Find all the lines in the material below with the word "since", and copy them.

=== Section Start ===

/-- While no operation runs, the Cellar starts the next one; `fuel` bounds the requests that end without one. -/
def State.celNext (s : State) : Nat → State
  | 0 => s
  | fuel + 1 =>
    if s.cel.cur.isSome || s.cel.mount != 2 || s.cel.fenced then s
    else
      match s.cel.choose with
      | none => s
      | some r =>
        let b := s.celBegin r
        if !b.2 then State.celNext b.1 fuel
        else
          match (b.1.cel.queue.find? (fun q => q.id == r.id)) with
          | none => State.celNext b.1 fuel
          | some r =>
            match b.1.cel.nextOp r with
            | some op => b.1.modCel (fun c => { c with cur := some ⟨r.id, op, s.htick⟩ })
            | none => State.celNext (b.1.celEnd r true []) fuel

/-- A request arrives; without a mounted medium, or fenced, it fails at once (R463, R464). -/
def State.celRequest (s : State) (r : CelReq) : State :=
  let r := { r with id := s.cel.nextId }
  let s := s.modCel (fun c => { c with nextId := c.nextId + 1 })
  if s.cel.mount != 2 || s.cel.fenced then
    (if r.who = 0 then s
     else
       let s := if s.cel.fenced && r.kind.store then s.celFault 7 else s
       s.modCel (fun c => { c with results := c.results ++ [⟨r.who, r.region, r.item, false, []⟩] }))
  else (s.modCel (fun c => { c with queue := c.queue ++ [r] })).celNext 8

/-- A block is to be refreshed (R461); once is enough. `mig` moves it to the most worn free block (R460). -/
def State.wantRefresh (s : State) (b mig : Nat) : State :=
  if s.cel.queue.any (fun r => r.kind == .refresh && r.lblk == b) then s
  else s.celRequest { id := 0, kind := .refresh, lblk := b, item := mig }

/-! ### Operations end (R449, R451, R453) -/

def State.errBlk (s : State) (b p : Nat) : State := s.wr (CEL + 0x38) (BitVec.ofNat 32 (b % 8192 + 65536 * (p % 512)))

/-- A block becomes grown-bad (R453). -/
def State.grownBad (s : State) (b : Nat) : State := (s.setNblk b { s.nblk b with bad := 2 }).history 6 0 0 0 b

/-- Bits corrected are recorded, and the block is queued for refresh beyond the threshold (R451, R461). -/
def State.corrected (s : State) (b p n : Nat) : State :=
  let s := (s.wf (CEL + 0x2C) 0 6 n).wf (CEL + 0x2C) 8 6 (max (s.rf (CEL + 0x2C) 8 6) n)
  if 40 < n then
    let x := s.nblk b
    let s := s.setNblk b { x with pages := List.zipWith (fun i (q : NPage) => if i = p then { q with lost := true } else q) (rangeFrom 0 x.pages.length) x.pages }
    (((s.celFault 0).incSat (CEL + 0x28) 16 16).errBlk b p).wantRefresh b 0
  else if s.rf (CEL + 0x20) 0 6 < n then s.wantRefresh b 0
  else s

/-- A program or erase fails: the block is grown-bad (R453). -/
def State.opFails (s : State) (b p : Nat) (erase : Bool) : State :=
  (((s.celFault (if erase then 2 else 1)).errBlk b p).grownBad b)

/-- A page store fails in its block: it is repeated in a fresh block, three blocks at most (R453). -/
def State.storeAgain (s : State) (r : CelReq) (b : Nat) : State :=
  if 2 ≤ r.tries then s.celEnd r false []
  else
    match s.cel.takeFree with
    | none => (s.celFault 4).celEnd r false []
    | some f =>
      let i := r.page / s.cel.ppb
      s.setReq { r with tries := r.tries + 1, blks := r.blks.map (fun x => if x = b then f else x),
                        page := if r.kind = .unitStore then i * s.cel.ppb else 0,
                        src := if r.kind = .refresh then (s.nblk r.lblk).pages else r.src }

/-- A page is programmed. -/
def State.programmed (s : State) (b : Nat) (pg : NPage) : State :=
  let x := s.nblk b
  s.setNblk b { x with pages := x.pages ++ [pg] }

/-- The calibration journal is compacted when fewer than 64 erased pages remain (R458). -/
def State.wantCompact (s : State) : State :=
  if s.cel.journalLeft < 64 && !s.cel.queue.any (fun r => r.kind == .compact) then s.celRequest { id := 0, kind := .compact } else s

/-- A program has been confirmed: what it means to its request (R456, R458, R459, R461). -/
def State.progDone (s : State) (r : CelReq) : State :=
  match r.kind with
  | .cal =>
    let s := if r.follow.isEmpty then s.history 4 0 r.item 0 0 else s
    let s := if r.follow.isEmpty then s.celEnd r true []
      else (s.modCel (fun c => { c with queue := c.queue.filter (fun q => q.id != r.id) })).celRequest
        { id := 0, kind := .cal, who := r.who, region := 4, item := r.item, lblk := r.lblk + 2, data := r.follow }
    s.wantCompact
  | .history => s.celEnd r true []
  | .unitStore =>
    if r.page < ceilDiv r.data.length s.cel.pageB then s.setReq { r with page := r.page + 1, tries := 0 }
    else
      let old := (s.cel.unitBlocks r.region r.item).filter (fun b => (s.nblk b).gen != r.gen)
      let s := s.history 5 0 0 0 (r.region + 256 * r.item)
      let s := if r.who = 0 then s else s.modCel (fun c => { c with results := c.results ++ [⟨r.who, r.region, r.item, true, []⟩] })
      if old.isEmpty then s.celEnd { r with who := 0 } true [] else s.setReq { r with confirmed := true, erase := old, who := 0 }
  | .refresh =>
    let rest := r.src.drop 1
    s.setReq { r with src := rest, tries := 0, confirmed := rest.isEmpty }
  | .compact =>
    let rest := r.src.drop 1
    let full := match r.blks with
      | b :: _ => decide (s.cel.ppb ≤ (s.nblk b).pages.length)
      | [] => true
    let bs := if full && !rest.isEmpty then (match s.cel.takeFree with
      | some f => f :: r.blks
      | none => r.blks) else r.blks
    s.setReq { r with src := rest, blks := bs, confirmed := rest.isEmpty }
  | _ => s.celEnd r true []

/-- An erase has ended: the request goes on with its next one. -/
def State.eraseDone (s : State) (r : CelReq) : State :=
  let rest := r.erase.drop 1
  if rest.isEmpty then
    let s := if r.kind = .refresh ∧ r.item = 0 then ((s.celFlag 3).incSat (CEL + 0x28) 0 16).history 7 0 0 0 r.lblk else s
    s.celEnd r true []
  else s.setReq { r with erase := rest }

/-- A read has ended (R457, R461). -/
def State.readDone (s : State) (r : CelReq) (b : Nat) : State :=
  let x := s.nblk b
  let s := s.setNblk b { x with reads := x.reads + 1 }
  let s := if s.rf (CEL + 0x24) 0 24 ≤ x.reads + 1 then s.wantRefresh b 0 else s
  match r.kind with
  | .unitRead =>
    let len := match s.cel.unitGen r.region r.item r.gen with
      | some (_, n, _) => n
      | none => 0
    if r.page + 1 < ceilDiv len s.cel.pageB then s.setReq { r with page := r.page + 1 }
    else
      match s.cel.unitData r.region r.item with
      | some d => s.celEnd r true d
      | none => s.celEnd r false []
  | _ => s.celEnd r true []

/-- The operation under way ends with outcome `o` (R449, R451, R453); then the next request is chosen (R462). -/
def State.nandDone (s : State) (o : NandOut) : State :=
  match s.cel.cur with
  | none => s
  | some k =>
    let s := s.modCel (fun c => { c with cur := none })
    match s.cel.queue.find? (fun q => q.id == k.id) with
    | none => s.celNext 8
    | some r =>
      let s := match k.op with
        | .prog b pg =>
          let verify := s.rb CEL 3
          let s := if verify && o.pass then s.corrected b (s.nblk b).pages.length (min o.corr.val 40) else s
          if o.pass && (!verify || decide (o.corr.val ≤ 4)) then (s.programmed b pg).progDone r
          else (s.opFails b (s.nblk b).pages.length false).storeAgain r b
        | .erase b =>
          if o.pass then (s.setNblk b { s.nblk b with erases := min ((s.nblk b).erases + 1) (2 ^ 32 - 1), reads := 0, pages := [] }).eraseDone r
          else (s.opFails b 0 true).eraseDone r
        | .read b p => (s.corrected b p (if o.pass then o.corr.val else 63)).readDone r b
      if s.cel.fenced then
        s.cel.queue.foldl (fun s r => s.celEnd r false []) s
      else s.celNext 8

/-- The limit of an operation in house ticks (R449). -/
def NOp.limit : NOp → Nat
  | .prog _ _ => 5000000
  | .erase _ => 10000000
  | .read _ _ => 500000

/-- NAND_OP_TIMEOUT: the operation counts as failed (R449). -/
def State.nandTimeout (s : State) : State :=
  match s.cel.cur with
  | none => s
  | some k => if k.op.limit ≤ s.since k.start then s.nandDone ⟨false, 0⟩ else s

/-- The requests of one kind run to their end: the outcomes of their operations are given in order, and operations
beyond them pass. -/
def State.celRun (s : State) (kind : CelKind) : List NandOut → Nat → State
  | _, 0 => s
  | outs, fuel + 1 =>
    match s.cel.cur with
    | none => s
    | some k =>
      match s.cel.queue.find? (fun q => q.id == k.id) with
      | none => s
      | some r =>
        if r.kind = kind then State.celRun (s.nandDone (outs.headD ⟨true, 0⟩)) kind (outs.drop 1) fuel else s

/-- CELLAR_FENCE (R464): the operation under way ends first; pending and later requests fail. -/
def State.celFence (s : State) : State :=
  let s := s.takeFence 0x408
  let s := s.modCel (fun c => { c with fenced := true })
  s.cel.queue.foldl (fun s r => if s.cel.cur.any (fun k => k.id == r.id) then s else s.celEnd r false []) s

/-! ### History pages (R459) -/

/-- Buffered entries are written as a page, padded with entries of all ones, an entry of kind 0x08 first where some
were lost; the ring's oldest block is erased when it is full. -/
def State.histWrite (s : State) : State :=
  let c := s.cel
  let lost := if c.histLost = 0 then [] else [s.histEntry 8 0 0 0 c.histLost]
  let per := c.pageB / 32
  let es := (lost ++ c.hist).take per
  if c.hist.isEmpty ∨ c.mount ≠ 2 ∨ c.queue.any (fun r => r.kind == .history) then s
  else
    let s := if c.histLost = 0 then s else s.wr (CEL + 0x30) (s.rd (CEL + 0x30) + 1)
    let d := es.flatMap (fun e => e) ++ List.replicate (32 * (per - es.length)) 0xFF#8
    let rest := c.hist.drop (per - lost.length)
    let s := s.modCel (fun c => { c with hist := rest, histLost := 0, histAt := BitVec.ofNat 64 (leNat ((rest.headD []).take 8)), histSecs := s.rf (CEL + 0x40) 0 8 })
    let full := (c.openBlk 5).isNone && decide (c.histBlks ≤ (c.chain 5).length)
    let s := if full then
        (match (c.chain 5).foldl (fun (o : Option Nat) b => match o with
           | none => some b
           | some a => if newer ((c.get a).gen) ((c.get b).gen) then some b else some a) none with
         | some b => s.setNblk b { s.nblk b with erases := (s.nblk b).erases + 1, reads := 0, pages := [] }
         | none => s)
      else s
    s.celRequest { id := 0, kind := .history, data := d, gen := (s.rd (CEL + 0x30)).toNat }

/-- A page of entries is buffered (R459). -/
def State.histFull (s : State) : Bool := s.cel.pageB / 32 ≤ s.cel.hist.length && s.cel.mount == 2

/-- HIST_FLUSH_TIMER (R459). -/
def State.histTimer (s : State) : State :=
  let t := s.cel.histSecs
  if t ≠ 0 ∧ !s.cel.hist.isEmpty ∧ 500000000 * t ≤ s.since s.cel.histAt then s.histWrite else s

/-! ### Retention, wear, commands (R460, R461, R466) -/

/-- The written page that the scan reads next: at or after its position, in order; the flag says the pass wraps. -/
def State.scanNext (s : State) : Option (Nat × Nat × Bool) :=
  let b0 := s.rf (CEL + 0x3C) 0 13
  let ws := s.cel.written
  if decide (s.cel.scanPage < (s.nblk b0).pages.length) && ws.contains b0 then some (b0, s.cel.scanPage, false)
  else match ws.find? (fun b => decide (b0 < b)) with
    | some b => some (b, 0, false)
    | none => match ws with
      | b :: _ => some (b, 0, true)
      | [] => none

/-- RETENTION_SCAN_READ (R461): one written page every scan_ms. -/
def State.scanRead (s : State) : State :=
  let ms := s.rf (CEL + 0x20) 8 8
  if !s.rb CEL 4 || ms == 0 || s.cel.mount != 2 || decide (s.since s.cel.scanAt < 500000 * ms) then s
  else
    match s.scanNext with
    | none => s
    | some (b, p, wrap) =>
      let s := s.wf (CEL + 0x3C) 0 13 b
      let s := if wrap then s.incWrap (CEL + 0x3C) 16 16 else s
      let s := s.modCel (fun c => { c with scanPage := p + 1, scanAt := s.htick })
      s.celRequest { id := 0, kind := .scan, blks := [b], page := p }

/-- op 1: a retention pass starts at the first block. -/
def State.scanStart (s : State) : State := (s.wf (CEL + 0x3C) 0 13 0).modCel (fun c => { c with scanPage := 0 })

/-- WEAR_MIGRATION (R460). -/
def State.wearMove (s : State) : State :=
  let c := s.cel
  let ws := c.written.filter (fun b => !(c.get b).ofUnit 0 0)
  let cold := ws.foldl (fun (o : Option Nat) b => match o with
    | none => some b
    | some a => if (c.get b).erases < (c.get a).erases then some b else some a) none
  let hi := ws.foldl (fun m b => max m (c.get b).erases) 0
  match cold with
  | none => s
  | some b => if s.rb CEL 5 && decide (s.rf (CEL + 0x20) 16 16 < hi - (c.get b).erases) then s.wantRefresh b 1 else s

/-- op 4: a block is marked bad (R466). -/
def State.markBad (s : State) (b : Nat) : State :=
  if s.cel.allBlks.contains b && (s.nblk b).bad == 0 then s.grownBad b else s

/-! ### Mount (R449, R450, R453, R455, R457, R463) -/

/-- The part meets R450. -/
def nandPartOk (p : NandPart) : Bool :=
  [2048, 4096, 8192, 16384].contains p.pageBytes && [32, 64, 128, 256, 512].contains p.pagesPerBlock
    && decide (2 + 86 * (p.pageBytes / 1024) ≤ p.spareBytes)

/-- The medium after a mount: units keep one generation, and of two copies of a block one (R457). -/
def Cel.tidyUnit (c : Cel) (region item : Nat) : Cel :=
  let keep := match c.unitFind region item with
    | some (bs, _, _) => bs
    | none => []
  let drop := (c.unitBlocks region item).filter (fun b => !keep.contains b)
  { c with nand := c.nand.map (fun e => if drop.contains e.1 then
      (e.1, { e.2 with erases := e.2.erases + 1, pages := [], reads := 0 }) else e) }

=== Section End ===

Written answer
  | some k => if k.op.limit ≤ s.since k.start then s.nandDone ⟨false, 0⟩ else s
  if t ≠ 0 ∧ !s.cel.hist.isEmpty ∧ 500000000 * t ≤ s.since s.cel.histAt then s.histWrite else s
  if !s.rb CEL 4 || ms == 0 || s.cel.mount != 2 || decide (s.since s.cel.scanAt < 500000 * ms) then s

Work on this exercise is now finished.